*TASK TO COMPLETE*.
Starting at the line containing "decode [0x68, 0xEE]" and ending at the line containing "encode (.sepImm8 0x30) = [0xE2, 0x30] ∧", print every line of the material below exactly, both ends included, and stop there.

[Start of section]

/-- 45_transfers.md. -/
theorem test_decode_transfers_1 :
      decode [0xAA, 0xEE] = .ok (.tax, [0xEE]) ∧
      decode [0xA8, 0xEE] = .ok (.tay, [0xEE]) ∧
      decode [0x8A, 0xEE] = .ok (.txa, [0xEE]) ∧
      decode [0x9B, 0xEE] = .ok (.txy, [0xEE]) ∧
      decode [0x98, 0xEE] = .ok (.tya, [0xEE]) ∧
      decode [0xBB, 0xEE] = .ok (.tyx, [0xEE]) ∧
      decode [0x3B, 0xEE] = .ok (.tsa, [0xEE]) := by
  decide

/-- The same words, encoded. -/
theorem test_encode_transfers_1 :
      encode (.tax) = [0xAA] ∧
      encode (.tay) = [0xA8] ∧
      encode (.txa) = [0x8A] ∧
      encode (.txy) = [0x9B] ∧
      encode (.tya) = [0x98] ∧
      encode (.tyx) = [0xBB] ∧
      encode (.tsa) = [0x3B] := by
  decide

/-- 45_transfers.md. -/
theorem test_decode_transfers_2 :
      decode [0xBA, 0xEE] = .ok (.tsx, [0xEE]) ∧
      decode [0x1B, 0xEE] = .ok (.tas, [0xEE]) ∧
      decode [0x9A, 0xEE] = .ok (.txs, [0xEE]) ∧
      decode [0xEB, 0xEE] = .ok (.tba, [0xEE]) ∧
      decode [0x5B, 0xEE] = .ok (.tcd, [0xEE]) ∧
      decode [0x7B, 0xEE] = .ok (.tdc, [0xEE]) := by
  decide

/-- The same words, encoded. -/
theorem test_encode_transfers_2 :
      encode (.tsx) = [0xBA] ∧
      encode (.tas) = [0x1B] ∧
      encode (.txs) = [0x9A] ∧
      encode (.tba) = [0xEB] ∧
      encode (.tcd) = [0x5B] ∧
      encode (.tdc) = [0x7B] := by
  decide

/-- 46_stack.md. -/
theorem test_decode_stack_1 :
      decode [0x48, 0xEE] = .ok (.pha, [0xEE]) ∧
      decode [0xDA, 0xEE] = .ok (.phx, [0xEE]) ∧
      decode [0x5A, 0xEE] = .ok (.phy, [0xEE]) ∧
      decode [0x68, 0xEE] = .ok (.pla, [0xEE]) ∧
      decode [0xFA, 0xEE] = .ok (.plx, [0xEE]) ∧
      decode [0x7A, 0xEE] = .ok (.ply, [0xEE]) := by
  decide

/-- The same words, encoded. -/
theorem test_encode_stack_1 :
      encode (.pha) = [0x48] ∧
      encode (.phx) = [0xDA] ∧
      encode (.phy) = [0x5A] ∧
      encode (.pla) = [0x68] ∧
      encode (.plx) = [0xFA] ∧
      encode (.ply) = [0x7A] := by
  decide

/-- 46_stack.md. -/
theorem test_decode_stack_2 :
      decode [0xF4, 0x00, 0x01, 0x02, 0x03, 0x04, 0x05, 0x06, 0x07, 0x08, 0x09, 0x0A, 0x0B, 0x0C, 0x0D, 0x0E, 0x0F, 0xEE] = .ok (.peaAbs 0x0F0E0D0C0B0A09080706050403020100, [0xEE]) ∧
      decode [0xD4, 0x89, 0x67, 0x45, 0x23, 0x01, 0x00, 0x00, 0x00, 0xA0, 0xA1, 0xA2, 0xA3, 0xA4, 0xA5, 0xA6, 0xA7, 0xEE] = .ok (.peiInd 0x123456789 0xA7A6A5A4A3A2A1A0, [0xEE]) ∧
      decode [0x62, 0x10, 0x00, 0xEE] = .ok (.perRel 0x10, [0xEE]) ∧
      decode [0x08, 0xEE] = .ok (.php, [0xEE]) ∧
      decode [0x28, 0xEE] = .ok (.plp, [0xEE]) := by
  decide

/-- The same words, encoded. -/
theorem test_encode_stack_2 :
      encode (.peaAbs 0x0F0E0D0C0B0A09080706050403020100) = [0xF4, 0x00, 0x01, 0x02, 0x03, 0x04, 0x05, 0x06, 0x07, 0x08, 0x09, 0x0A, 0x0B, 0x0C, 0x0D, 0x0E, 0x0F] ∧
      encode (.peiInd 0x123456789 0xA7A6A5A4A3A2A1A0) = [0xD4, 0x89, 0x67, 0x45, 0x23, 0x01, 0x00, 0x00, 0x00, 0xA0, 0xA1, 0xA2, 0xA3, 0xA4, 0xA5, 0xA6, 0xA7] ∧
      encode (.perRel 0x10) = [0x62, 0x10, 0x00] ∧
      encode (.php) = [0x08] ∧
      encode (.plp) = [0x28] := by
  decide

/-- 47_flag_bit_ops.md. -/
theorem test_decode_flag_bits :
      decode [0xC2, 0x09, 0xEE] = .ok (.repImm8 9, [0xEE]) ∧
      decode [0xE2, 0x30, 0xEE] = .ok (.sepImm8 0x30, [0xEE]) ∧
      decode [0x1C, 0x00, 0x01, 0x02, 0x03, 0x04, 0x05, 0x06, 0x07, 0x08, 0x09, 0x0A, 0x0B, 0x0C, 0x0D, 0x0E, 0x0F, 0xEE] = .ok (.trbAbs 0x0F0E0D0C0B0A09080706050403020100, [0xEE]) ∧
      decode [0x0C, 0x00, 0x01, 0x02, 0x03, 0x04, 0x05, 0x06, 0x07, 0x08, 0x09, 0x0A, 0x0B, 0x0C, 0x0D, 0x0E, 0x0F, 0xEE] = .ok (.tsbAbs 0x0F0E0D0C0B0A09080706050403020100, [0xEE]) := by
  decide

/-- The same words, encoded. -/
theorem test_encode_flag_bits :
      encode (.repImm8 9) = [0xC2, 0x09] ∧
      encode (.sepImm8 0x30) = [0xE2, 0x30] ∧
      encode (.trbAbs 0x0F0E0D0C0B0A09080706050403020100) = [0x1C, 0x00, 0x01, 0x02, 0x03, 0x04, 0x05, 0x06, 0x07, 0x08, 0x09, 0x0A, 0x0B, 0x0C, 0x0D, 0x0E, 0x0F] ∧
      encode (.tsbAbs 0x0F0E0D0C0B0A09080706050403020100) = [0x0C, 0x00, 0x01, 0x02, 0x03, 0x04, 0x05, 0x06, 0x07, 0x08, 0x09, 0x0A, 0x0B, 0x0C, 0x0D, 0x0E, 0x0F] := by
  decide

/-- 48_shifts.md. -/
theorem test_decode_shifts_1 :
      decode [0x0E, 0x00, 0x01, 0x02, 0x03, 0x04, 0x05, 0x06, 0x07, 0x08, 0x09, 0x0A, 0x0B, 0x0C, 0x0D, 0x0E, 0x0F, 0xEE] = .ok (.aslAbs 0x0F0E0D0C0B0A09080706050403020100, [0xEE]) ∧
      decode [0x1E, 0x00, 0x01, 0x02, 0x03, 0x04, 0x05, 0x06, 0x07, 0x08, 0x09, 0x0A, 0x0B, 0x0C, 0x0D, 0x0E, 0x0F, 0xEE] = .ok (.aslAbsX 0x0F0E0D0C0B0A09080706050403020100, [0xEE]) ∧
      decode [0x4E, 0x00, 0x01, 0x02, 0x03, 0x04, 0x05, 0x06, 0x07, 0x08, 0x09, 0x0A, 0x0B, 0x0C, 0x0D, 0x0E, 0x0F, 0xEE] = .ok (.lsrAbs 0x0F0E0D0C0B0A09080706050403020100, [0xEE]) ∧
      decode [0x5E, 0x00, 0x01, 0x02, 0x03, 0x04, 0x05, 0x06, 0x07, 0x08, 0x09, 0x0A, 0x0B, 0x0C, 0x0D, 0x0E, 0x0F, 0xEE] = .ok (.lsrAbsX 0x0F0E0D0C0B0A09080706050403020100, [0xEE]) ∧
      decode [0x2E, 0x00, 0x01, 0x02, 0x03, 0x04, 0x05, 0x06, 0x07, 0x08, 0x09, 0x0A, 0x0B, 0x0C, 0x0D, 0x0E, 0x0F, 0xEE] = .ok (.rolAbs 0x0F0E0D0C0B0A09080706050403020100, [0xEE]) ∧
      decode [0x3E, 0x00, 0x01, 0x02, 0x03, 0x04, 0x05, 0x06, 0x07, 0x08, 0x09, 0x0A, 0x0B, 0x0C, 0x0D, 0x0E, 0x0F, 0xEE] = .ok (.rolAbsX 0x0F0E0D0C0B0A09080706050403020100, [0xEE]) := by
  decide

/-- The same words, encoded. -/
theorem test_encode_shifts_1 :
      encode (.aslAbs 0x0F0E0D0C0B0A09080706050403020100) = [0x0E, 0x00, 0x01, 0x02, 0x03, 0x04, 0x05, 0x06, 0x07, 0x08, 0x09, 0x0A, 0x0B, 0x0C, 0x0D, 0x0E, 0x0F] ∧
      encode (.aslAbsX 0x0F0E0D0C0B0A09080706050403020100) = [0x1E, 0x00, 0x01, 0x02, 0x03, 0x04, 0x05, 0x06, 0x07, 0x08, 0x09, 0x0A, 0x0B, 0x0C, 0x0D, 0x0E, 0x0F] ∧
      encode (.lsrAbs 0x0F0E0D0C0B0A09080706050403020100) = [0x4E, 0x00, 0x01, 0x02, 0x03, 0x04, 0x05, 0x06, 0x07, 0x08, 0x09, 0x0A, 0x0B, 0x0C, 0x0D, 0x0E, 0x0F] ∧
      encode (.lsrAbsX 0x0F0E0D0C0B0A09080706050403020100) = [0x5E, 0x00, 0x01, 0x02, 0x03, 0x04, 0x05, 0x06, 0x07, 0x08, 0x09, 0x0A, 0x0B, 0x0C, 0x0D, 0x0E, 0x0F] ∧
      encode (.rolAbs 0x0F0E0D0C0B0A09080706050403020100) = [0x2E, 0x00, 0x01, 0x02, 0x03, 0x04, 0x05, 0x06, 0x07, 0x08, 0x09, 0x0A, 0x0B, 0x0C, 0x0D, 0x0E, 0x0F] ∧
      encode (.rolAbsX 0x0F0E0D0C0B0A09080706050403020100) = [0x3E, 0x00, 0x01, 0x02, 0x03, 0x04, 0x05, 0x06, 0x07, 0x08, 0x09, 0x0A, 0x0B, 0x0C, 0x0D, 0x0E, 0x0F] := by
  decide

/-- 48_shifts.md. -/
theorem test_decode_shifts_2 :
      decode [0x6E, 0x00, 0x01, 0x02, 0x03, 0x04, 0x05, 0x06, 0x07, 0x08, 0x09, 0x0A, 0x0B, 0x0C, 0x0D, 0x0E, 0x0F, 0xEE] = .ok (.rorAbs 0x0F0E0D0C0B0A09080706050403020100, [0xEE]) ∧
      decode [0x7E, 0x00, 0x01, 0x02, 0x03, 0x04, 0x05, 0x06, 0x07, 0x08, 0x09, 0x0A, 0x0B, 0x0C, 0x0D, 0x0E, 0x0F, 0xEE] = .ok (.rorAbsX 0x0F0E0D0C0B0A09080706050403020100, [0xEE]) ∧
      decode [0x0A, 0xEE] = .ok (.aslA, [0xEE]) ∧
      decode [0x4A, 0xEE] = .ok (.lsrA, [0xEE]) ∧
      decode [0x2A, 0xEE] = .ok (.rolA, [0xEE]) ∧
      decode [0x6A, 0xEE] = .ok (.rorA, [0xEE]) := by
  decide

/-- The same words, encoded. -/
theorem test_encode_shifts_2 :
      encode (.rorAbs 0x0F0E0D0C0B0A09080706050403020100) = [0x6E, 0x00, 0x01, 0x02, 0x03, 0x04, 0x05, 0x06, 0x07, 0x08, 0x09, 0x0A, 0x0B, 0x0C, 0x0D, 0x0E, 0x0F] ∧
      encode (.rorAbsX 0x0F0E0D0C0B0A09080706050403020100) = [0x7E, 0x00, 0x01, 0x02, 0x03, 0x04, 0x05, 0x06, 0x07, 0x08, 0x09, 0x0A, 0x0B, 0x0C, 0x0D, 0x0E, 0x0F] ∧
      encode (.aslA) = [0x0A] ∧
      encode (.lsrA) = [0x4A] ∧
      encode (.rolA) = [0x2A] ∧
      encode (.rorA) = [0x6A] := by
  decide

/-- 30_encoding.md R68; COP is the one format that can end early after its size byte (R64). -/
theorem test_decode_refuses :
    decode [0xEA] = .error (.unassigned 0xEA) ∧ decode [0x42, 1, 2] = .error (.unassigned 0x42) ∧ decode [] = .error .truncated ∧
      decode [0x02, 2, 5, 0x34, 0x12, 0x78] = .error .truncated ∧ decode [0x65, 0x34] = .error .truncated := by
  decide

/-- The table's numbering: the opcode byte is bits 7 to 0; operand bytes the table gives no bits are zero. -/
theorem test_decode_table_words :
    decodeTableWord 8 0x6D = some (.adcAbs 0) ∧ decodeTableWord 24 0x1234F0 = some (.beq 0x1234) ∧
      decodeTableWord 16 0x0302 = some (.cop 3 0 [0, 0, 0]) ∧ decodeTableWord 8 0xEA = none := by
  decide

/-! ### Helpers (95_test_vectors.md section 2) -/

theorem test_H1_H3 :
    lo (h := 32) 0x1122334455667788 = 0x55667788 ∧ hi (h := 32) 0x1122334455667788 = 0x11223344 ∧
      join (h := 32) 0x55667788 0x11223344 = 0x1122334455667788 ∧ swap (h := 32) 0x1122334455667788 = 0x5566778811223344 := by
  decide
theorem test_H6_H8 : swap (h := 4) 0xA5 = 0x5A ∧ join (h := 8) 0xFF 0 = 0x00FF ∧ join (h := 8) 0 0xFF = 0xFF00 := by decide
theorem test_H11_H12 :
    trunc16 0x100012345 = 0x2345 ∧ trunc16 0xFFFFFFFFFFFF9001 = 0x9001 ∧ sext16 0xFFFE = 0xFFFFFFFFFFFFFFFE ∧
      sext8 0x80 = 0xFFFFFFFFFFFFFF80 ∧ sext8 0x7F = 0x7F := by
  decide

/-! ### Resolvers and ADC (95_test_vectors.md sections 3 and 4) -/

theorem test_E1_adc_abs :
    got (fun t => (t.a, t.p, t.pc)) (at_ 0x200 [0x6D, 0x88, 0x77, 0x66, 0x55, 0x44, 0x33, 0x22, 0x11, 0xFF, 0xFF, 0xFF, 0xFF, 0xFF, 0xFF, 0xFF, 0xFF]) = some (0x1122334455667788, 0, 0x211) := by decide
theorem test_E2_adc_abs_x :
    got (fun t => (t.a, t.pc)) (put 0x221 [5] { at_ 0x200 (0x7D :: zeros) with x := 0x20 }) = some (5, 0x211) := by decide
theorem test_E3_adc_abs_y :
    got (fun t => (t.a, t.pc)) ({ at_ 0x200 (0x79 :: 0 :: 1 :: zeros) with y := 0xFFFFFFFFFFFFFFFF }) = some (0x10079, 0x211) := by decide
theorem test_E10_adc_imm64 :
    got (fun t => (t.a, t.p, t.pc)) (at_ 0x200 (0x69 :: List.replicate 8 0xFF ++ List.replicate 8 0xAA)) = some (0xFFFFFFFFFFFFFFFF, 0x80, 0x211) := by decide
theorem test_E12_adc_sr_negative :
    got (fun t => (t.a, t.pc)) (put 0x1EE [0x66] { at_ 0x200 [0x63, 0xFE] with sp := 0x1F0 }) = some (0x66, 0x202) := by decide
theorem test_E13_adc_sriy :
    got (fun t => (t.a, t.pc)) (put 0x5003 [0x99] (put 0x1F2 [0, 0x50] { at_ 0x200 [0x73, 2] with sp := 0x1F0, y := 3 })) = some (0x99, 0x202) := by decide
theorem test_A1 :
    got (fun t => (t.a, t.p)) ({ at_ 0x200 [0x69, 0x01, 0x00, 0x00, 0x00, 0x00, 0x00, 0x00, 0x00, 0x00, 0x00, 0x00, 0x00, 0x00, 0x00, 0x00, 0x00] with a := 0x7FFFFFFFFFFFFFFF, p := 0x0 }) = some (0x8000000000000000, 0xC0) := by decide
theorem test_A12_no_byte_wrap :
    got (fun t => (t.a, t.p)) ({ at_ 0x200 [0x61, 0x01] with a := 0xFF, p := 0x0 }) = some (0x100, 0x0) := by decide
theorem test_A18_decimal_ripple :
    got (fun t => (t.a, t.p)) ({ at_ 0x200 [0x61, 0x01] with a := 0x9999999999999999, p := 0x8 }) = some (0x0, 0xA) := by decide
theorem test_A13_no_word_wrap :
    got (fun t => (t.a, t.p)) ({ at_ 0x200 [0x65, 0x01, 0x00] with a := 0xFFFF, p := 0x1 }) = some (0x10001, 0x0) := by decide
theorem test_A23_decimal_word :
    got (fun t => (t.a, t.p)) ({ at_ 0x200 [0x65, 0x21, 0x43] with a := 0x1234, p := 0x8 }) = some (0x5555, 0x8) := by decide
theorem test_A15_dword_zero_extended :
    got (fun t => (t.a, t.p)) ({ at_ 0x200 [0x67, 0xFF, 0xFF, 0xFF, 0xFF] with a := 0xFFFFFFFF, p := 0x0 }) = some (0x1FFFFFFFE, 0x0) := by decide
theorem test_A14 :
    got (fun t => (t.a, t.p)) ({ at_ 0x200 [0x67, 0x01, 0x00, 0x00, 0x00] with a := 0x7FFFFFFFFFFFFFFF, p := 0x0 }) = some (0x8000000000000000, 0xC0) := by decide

[End of section]
[Start of section]

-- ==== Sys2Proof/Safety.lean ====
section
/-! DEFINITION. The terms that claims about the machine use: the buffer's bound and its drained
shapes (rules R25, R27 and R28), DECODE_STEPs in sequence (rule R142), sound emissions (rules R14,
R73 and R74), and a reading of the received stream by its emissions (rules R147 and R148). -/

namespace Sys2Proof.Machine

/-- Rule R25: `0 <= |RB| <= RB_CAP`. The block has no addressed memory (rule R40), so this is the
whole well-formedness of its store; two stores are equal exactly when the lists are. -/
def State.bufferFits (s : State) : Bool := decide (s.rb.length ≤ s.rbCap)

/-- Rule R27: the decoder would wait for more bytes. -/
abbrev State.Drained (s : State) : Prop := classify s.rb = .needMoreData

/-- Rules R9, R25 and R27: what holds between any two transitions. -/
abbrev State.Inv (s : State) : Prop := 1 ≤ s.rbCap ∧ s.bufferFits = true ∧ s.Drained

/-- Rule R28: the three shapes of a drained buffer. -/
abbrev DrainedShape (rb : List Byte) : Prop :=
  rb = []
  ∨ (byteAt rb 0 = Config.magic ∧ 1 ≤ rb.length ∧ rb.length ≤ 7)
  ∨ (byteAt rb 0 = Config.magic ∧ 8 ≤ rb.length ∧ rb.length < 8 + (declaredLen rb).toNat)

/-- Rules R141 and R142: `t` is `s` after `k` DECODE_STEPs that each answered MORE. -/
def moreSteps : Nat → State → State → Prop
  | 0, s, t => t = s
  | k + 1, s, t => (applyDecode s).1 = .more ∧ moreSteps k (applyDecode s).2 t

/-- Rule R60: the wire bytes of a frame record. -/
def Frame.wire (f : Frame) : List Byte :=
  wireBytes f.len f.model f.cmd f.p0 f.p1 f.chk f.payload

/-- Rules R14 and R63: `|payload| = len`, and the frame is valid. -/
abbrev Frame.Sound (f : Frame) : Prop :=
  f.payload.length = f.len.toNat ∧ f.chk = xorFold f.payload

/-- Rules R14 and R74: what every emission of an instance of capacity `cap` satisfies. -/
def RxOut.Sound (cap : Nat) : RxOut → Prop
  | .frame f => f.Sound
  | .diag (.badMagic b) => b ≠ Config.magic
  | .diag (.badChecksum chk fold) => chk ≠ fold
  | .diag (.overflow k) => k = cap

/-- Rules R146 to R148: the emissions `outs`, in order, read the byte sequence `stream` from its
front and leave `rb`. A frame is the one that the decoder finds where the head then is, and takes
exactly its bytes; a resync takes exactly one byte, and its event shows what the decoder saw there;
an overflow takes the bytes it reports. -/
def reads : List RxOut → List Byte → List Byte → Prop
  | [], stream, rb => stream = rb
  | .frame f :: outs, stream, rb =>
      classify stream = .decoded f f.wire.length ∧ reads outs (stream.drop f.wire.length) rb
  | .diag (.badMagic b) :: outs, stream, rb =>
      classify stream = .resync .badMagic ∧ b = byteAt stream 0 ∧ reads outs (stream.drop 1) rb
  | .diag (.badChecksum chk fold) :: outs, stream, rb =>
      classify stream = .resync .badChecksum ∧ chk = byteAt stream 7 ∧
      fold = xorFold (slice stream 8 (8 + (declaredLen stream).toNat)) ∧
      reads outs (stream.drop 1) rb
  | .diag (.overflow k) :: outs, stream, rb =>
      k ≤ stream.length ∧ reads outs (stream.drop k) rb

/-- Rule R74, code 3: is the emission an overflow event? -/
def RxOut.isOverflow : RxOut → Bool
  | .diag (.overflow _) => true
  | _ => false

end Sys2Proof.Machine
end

[End of section]
[Start of section]

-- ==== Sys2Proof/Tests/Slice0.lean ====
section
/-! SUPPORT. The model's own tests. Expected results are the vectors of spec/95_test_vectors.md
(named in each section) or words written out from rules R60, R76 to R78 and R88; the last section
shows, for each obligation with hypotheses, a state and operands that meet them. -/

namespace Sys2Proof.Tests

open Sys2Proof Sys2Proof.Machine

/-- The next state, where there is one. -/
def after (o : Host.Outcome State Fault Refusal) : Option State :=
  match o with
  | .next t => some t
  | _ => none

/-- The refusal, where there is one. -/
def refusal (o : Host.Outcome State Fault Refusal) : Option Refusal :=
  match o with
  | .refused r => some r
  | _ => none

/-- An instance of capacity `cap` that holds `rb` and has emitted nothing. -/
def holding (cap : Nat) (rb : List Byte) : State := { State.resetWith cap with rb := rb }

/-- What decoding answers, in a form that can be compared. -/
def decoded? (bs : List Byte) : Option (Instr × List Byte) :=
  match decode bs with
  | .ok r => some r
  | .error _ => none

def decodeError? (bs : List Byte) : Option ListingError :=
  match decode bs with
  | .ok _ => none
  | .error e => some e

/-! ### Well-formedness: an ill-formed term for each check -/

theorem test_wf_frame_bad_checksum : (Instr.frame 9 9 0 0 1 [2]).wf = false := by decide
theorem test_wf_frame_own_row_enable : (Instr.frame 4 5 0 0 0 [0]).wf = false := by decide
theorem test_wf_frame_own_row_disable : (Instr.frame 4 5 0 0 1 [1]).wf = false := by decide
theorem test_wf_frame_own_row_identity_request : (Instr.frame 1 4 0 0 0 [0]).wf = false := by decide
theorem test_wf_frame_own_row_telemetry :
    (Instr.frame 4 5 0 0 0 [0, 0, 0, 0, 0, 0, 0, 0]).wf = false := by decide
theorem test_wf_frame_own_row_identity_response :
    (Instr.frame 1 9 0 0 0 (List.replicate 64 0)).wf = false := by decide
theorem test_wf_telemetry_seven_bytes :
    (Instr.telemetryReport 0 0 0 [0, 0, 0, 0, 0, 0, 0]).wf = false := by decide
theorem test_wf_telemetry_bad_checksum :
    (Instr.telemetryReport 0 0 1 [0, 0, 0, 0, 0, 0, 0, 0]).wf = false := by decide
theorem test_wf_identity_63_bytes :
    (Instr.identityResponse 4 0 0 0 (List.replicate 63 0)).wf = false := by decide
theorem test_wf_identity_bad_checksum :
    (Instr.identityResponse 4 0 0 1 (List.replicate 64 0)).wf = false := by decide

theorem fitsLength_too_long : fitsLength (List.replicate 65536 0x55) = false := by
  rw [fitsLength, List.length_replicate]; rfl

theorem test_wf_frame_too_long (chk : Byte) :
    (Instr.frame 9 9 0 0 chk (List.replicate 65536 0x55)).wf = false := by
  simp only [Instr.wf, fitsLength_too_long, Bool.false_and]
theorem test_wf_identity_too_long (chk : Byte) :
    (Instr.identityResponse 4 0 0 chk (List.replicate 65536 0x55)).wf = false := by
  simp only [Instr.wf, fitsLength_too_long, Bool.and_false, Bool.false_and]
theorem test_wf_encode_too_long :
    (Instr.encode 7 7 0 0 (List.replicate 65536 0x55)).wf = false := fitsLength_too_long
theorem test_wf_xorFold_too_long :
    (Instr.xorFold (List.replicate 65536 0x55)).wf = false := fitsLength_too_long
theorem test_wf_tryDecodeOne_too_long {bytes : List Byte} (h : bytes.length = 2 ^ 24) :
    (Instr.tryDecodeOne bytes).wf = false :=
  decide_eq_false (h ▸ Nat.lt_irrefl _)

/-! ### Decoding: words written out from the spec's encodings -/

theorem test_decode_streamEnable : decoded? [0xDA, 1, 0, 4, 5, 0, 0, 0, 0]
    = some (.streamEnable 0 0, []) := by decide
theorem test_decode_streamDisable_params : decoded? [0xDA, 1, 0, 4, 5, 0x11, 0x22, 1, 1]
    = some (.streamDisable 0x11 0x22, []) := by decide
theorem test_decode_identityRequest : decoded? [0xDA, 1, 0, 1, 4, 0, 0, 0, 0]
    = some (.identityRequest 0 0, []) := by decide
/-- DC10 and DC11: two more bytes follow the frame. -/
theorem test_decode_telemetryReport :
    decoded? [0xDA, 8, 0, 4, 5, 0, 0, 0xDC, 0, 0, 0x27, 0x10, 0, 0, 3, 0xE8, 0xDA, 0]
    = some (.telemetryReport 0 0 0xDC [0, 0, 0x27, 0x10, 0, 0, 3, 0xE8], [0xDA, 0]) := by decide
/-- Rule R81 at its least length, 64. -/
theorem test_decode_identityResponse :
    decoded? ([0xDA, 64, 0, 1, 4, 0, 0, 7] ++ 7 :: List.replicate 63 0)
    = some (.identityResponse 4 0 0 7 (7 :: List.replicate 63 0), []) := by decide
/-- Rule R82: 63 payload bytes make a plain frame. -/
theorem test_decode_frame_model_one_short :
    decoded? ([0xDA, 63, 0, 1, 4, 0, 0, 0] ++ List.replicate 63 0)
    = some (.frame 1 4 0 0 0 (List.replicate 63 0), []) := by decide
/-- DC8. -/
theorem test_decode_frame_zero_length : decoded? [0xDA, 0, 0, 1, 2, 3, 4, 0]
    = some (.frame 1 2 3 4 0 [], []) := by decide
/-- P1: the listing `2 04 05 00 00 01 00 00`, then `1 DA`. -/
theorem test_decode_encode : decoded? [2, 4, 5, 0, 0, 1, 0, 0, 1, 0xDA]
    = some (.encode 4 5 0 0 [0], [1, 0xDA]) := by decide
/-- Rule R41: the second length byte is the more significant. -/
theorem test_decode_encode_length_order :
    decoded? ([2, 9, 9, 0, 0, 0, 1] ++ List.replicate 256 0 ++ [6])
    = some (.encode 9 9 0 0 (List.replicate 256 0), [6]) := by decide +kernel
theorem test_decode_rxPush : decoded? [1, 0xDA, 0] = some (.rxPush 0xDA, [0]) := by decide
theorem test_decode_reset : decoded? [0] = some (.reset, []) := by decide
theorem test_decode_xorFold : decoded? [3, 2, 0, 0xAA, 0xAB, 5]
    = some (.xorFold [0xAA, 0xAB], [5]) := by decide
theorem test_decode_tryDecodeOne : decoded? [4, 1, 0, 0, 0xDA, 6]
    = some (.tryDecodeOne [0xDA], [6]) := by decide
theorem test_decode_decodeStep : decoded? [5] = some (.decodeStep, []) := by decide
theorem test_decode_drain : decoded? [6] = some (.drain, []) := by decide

[End of section]

*RESPONSE TO THE EXERCISE*.
      decode [0x68, 0xEE] = .ok (.pla, [0xEE]) ∧
      decode [0xFA, 0xEE] = .ok (.plx, [0xEE]) ∧
      decode [0x7A, 0xEE] = .ok (.ply, [0xEE]) := by
  decide

/-- The same words, encoded. -/
theorem test_encode_stack_1 :
      encode (.pha) = [0x48] ∧
      encode (.phx) = [0xDA] ∧
      encode (.phy) = [0x5A] ∧
      encode (.pla) = [0x68] ∧
      encode (.plx) = [0xFA] ∧
      encode (.ply) = [0x7A] := by
  decide

/-- 46_stack.md. -/
theorem test_decode_stack_2 :
      decode [0xF4, 0x00, 0x01, 0x02, 0x03, 0x04, 0x05, 0x06, 0x07, 0x08, 0x09, 0x0A, 0x0B, 0x0C, 0x0D, 0x0E, 0x0F, 0xEE] = .ok (.peaAbs 0x0F0E0D0C0B0A09080706050403020100, [0xEE]) ∧
      decode [0xD4, 0x89, 0x67, 0x45, 0x23, 0x01, 0x00, 0x00, 0x00, 0xA0, 0xA1, 0xA2, 0xA3, 0xA4, 0xA5, 0xA6, 0xA7, 0xEE] = .ok (.peiInd 0x123456789 0xA7A6A5A4A3A2A1A0, [0xEE]) ∧
      decode [0x62, 0x10, 0x00, 0xEE] = .ok (.perRel 0x10, [0xEE]) ∧
      decode [0x08, 0xEE] = .ok (.php, [0xEE]) ∧
      decode [0x28, 0xEE] = .ok (.plp, [0xEE]) := by
  decide

/-- The same words, encoded. -/
theorem test_encode_stack_2 :
      encode (.peaAbs 0x0F0E0D0C0B0A09080706050403020100) = [0xF4, 0x00, 0x01, 0x02, 0x03, 0x04, 0x05, 0x06, 0x07, 0x08, 0x09, 0x0A, 0x0B, 0x0C, 0x0D, 0x0E, 0x0F] ∧
      encode (.peiInd 0x123456789 0xA7A6A5A4A3A2A1A0) = [0xD4, 0x89, 0x67, 0x45, 0x23, 0x01, 0x00, 0x00, 0x00, 0xA0, 0xA1, 0xA2, 0xA3, 0xA4, 0xA5, 0xA6, 0xA7] ∧
      encode (.perRel 0x10) = [0x62, 0x10, 0x00] ∧
      encode (.php) = [0x08] ∧
      encode (.plp) = [0x28] := by
  decide

/-- 47_flag_bit_ops.md. -/
theorem test_decode_flag_bits :
      decode [0xC2, 0x09, 0xEE] = .ok (.repImm8 9, [0xEE]) ∧
      decode [0xE2, 0x30, 0xEE] = .ok (.sepImm8 0x30, [0xEE]) ∧
      decode [0x1C, 0x00, 0x01, 0x02, 0x03, 0x04, 0x05, 0x06, 0x07, 0x08, 0x09, 0x0A, 0x0B, 0x0C, 0x0D, 0x0E, 0x0F, 0xEE] = .ok (.trbAbs 0x0F0E0D0C0B0A09080706050403020100, [0xEE]) ∧
      decode [0x0C, 0x00, 0x01, 0x02, 0x03, 0x04, 0x05, 0x06, 0x07, 0x08, 0x09, 0x0A, 0x0B, 0x0C, 0x0D, 0x0E, 0x0F, 0xEE] = .ok (.tsbAbs 0x0F0E0D0C0B0A09080706050403020100, [0xEE]) := by
  decide

/-- The same words, encoded. -/
theorem test_encode_flag_bits :
      encode (.repImm8 9) = [0xC2, 0x09] ∧
      encode (.sepImm8 0x30) = [0xE2, 0x30] ∧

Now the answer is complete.